The FASB recently issued ASU 2020-06, Debt – Debt with Conversion and Other Options (Subtopic 470-20) and Derivatives and Hedging – Contracts in Entity’s Own Equity (Subtopic 815-40): Accounting for Convertible Instruments and Contracts in an Entity’s Own Equity, to reduce complexity in applying GAAP to certain financial instruments with characteristics of liabilities and equity.

The guidance in ASU 2020-06 simplifies the accounting for convertible debt instruments and convertible preferred stock by removing the existing guidance in ASC 470-20, Debt: Debt with Conversion and Other Options, that requires entities to account for beneficial conversion features and cash conversion features in equity, separately from the host convertible debt or preferred stock. The guidance in ASC 470-20 applies to convertible instruments for which the embedded conversion features are not required to be bifurcated from the host contract and accounted for as derivatives.

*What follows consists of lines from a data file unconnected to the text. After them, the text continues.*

theorem execSmbEvent_after (h : s₀.After s)  : Gives s₀ (execSmbEvent s) := by
  unfold execSmbEvent
  try dsimp only
  with_reducible repeat' first
    | assumption | apply State.smb_after | apply Tab.Keeps.same | simp only [State.After.mk_eq] | apply Upd.of | split

theorem execSmbEvtCount_after (h : s₀.After s)  : Gives s₀ (execSmbEvtCount s) := by
  unfold execSmbEvtCount
  try dsimp only
  with_reducible repeat' first | assumption | apply State.smb_after

theorem execSmbAlertMask_after (h : s₀.After s) (write : Option (BitVec 16)) (pecOk : Bool) : Gives s₀ (execSmbAlertMask write pecOk s) := by
  unfold execSmbAlertMask
  try dsimp only
  with_reducible repeat' first
    | assumption | apply Gives.next | apply Gives.ite | apply State.smb_after | apply Tab.Keeps.same
    | apply State.nak_after | simp only [State.After.mk_eq] | apply Upd.of | split

theorem execSmbWake_after (h : s₀.After s) (v : BitVec 8) (pecOk : Bool) : Gives s₀ (execSmbWake v pecOk s) := by
  unfold execSmbWake
  try dsimp only
  with_reducible repeat' first
    | assumption | apply Gives.next | apply Gives.ite | apply Tab.Keeps.same | apply State.wake_after
    | apply State.nak_after | simp only [State.After.mk_eq] | apply Upd.of

theorem execSmbPowerCycle_after (h : s₀.After s) (v : BitVec 8) (pecOk : Bool) : Gives s₀ (execSmbPowerCycle v pecOk s) := by
  unfold execSmbPowerCycle
  try dsimp only
  with_reducible repeat' first
    | assumption | apply Gives.next | apply Gives.ite | apply Tab.Keeps.same | apply State.pcycle_after
    | apply State.nak_after | simp only [State.After.mk_eq] | apply Upd.of

theorem execSmbQsec_after (h : s₀.After s)  : Gives s₀ (execSmbQsec s) := by
  unfold execSmbQsec
  try dsimp only
  with_reducible repeat' first | assumption | apply State.smb_after

theorem execSmbAlertResponse_after (h : s₀.After s)  : Gives s₀ (execSmbAlertResponse s) := by
  unfold execSmbAlertResponse
  try dsimp only
  with_reducible repeat' first
    | assumption | apply Gives.next | apply Gives.ite | apply State.smb_after | apply Tab.Keeps.same
    | apply State.nak_after | simp only [State.After.mk_eq] | apply Upd.of

theorem execSmbClockTimeout_after (h : s₀.After s) (ms : Nat) (resets : Bool) : Gives s₀ (execSmbClockTimeout ms resets s) := by
  unfold execSmbClockTimeout
  try dsimp only
  with_reducible repeat' first | assumption | apply Gives.next | apply Gives.ite | apply State.nak_after

/-! ### Start -/

theorem State.atStep_after (h : s₀.After s) (n : Nat) : s₀.After (State.atStep s n) := by
  unfold State.atStep
  try dsimp only
  with_reducible repeat' first | assumption | apply Tab.Keeps.same | simp only [State.After.mk_eq] | apply Upd.of

theorem State.loadBands_after (h : s₀.After s) (table : List Word) : s₀.After (State.loadBands s table) := by
  unfold State.loadBands
  try dsimp only
  with_reducible repeat' first | assumption | intro _ | apply State.each_after | apply State.plainWrite_after

theorem State.lockFrom_after (h : s₀.After s) (table : List Word) : s₀.After (State.lockFrom s table) := by
  unfold State.lockFrom
  try dsimp only
  with_reducible repeat' first
    | assumption | apply State.After.ite | apply State.loadBands_after | apply State.set_after
    | apply State.enterAcquire_after | split

theorem State.bootWith_after (h : s₀.After s) (slot : Option Nat) (i : Image) (table : List Word) :
    s₀.After (State.bootWith s slot i table) := by
  unfold State.bootWith
  try dsimp only
  with_reducible repeat' first
    | assumption | apply Tab.Keeps.same | apply State.setB_after | apply State.set_after | apply State.lockFrom_after
    | apply State.atStep_after | simp only [State.After.mk_eq] | apply Upd.of
  all_goals first | exact Tab.Keeps.same | exact Tab.Keeps.nil

theorem State.awaitImage_after (h : s₀.After s) (table : List Word) : s₀.After (State.awaitImage s table) := by
  unfold State.awaitImage
  try dsimp only
  with_reducible repeat' first
    | assumption | apply Tab.Keeps.same | apply State.loadBands_after | apply State.enterAcquire_after
    | apply State.setB_after | simp only [State.After.mk_eq] | apply Upd.of

theorem State.bootFlash_after (h : s₀.After s) (a b : Image) (table : List Word) :
    s₀.After (State.bootFlash s a b table) := by
  unfold State.bootFlash
  try dsimp only
  with_reducible repeat' first
    | assumption | apply State.After.ite | apply State.bootWith_after | apply State.set_after
    | apply State.raise_after | apply State.awaitImage_after

theorem State.keepImage_after (h : s₀.After s) (image : List Byte) : s₀.After (State.keepImage s image) := by
  unfold State.keepImage
  try dsimp only
  with_reducible repeat' first | assumption | apply Tab.Keeps.same | simp only [State.After.mk_eq] | apply Upd.of

theorem State.showLanes_after (h : s₀.After s) : s₀.After (State.showLanes s) := by
  unfold State.showLanes
  try dsimp only
  with_reducible repeat' first | assumption | apply State.set_after
  all_goals first | exact Tab.Keeps.same | exact Tab.Keeps.nil

theorem State.readFuses_after (h : s₀.After s) (f : Fuses) : s₀.After (State.readFuses s f) := by
  unfold State.readFuses
  try dsimp only
  with_reducible repeat' first
    | assumption | apply Tab.Keeps.same | intro _ | apply State.set_after | apply State.set64_after
    | apply State.each_after | apply State.plainWrite_after | apply State.showLanes_after
    | simp only [State.After.mk_eq] | apply Upd.of
  all_goals first | exact Tab.Keeps.same | exact Tab.Keeps.nil

theorem State.trainStack_after (h : s₀.After s) (w : Nat) (t : Training) : s₀.After (State.trainStack s w t) := by
  unfold State.trainStack
  try dsimp only
  with_reducible repeat' first
    | assumption | apply State.After.ite | apply State.acceptReset_after | apply State.endReset_after
    | apply State.set_after | apply State.raise_after
  all_goals first | exact Tab.Keeps.same | exact Tab.Keeps.nil

theorem State.beginSectors_after (h : s₀.After s) : s₀.After (State.beginSectors s) := by
  unfold State.beginSectors
  try dsimp only
  with_reducible repeat' first
    | assumption | intro _ | apply State.each_after | apply State.wr_after | apply State.enterOff_after
    | apply State.beginMode_after

theorem State.loadSet_after (h : s₀.After s) (t : SealedSet) (drift : Tab (List Frac)) :
    s₀.After (State.loadSet s t drift) := by
  unfold State.loadSet
  try dsimp only
  with_reducible repeat' first
    | assumption | apply Tab.Keeps.same | intro _ | apply State.set_after | apply State.each_after
    | apply State.wr_after | apply State.onCore_after | apply State.showPoints_after | apply State.showAges_after
    | apply State.showClasses_after | simp only [State.After.mk_eq] | apply Upd.of
  all_goals first | exact Tab.Keeps.same | exact Tab.Keeps.nil

theorem State.loadCalibration_after (h : s₀.After s) (tag0 tag1 : Bool) (p : Production) :
    s₀.After (State.loadCalibration s tag0 tag1 p) := by
  unfold State.loadCalibration
  try dsimp only
  with_reducible repeat' first
    | assumption | apply Tab.Keeps.same | apply State.After.ite | apply State.loadSet_after
    | apply State.setVault_after | apply State.raise_after | split
  all_goals first | exact Tab.Keeps.same | exact Tab.Keeps.nil

theorem State.integrityFails_after (h : s₀.After s) : s₀.After (State.integrityFails s) := by
  unfold State.integrityFails
  try dsimp only
  with_reducible repeat' first
    | assumption | apply Tab.Keeps.same | apply State.setVault_after | apply State.raise_after
    | apply State.event_after | apply State.tamper_after
  all_goals first | exact Tab.Keeps.same | exact Tab.Keeps.nil

theorem State.stepNine_after (h : s₀.After s) (intact tag0 tag1 : Bool) (p : Production) :
    s₀.After (State.stepNine s intact tag0 tag1 p) := by
  unfold State.stepNine
  try dsimp only
  with_reducible repeat' first
    | assumption | apply Tab.Keeps.same | intro _ | apply State.After.ite | apply State.integrityFails_after
    | apply State.loadCalibration_after | apply State.each_after | apply State.set_after | apply State.setVault_after
    | apply State.append_after | split | rw [Vault.flushHeld_sram]
  all_goals first | exact Tab.Keeps.same | exact Tab.Keeps.nil

theorem State.reportStandby_after (h : s₀.After s) : s₀.After (State.reportStandby s) := by
  unfold State.reportStandby
  try dsimp only
  with_reducible repeat' first
    | assumption | apply Tab.Keeps.same | apply State.After.ite | apply State.atStep_after | apply State.set_after
    | apply State.raise_after | apply State.ilkHold_after | simp only [State.After.mk_eq] | apply Upd.of

theorem State.excludeLanes_after (h : s₀.After s) (u : LinkUp) : s₀.After (State.excludeLanes s u) := by
  unfold State.excludeLanes
  try dsimp only
  with_reducible repeat' first
    | assumption | apply Tab.Keeps.same | apply State.After.ite | apply State.showLanes_after | apply State.wear_after
    | simp only [State.After.mk_eq] | apply Upd.of

theorem State.recordLink_after (h : s₀.After s) (u : LinkUp) : s₀.After (State.recordLink s u) := by
  unfold State.recordLink
  try dsimp only
  with_reducible repeat' first
    | assumption | apply Tab.Keeps.same | apply State.After.ite | apply State.set_after | apply State.setB_after
    | apply State.raise_after | apply State.append_after | simp only [State.After.mk_eq] | apply Upd.of

theorem State.dozeLoops_after (h : s₀.After s) (on : Bool) : s₀.After (State.dozeLoops s on) := by
  unfold State.dozeLoops
  try dsimp only
  with_reducible repeat' first
    | assumption | apply Tab.Keeps.same | intro _ | apply State.After.ite | apply State.each_after
    | apply State.setB_after | apply State.unlockTll_after | apply State.set_after | apply State.quiet_after
    | apply State.refreshDacs_after | simp only [State.After.mk_eq] | apply Upd.of

theorem State.modeAwake_after (h : s₀.After s) (k : Nat) : s₀.After (State.modeAwake s k) := by
  unfold State.modeAwake
  try dsimp only
  with_reducible repeat' first
    | assumption | apply State.After.ite | apply State.set_after | apply State.modeJudge_after
    | apply State.modeEnds_after

theorem execImgChunk_after (h : s₀.After s) (v : Word) (image : Image) (table : List Word) : Gives s₀ (execImgChunk v image table s) := by
  unfold execImgChunk
  try dsimp only
  with_reducible repeat' first
    | assumption | apply Gives.next | apply Gives.ite | apply State.keepImage_after | apply State.set_after
    | apply State.bootWith_after

theorem execMainPorEnd_after (h : s₀.After s) (bootSel : Bool) (table : List Word) : Gives s₀ (execMainPorEnd bootSel table s) := by
  unfold execMainPorEnd
  try dsimp only
  with_reducible repeat' first
    | assumption | apply Gives.next | apply Gives.ite | apply Tab.Keeps.same | apply State.After.ite
    | apply State.atStep_after | apply State.showVault_after | apply State.awaitImage_after
    | simp only [State.After.mk_eq] | apply Upd.of | split

theorem execStartupStepEnd_after (h : s₀.After s) (w : StartWork) : Gives s₀ (execStartupStepEnd w s) := by
  unfold execStartupStepEnd
  try dsimp only
  with_reducible repeat' first
    | assumption | apply Gives.next | apply Gives.ite | apply State.readFuses_after | apply State.atStep_after
    | apply State.bootFlash_after | apply State.trainStack_after | apply State.stepNine_after
    | apply State.reportStandby_after | apply State.beginSectors_after | split

theorem execPerstAssert_after (h : s₀.After s)  : Gives s₀ (execPerstAssert s) := by
  unfold execPerstAssert
  try dsimp only
  with_reducible repeat' first
    | assumption | apply Gives.next | apply Gives.ite | apply Tab.Keeps.same | apply State.mainReset_after
    | apply State.set_after | apply State.atStep_after | apply State.discardTxs_after | simp only [State.After.mk_eq]
    | apply Upd.of

theorem execPerstRelease_after (h : s₀.After s)  : Gives s₀ (execPerstRelease s) := by
  unfold execPerstRelease
  try dsimp only
  with_reducible repeat' first
    | assumption | apply Gives.next | apply Tab.Keeps.same | simp only [State.After.mk_eq] | apply Upd.of

theorem execHostLinkStateChange_after (h : s₀.After s) (up : Option LinkUp) : Gives s₀ (execHostLinkStateChange up s) := by
  unfold execHostLinkStateChange
  try dsimp only
  with_reducible repeat' first
    | assumption | apply Gives.next | apply Gives.ite | apply Tab.Keeps.same | apply State.After.ite
    | apply State.set_after | apply State.excludeLanes_after | apply State.recordLink_after
    | simp only [State.After.mk_eq] | apply Upd.of | split

theorem execRestEntryDone_after (h : s₀.After s)  : Gives s₀ (execRestEntryDone s) := by
  unfold execRestEntryDone
  try dsimp only
  with_reducible repeat' first
    | assumption | apply Gives.next | apply Tab.Keeps.same | apply State.After.ite | apply State.set_after
    | apply State.dozeLoops_after | apply State.beginWake_after | simp only [State.After.mk_eq] | apply Upd.of | split

theorem execWakeDone_after (h : s₀.After s)  : Gives s₀ (execWakeDone s) := by
  unfold execWakeDone
  try dsimp only
  with_reducible repeat' first
    | assumption | apply Gives.next | apply Gives.ite | apply Tab.Keeps.same | intro _ | apply State.set_after
    | apply State.dozeLoops_after | apply State.each_after | apply State.modeAwake_after
    | simp only [State.After.mk_eq] | apply Upd.of

/-! ### Errata -/

theorem State.ackSource_after (h : s₀.After s) (n : Nat) : s₀.After (State.ackSource s n) := by
  unfold State.ackSource
  try dsimp only
  with_reducible repeat' first
    | assumption | apply Tab.Keeps.same | apply State.After.ite | apply State.setReaction_after
    | apply State.set_after | simp only [State.After.mk_eq] | apply Upd.of

theorem State.forceWrite_after (h : s₀.After s) (n : Nat) (b : Bool) : s₀.After (State.forceWrite s n b) := by
  unfold State.forceWrite
  try dsimp only
  with_reducible repeat' first
    | assumption | apply State.After.ite | apply State.set_after | apply State.refreshActive_after
    | apply State.setB_after | apply State.record_after | apply State.deviceSafe_after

In addition, the amendments revise the scope exception from derivative accounting in ASC 815-40 for freestanding financial instruments and embedded features that are both indexed to the issuer’s own stock and classified in stockholders’ equity, by removing certain criteria required for equity classification. These amendments are expected to result in more freestanding financial instruments qualifying for equity classification (and, therefore, not accounted for as derivatives), as well as fewer embedded features requiring separate accounting from the host contract.

The amendments in ASU 2020-06 further revise the guidance in ASC 260, Earnings Per Share, to require entities to calculate diluted earnings per share (EPS) for convertible instruments by using the if-converted method. In addition, entities must presume share settlement for purposes of calculating diluted EPS when an instrument may be settled in cash or shares.

The amendments in ASU 2020-06 are effective for our company for fiscal years beginning after December 15, 2023, with early adoption permitted. The Company is currently assessing the impact of these amendments on its future financial reporting.

In June 2016, the FASB issued ASU No. 2016-13 Financial Instruments-Credit Losses.  The new guidance provides better representation about expected credit losses on financial instruments. This Update requires the use of a methodology that reflects expected losses and requires consideration of a broader range of reasonable and supportive information to inform credit loss estimates.  This ASU is effective for reporting periods beginning after December 15, 2022, with early adoption permitted.  The company is studying the impact of adopting the ASU in fiscal year 2024, and what effect it could have. The Company believes the accounting change would not have a material effect on the financial statements.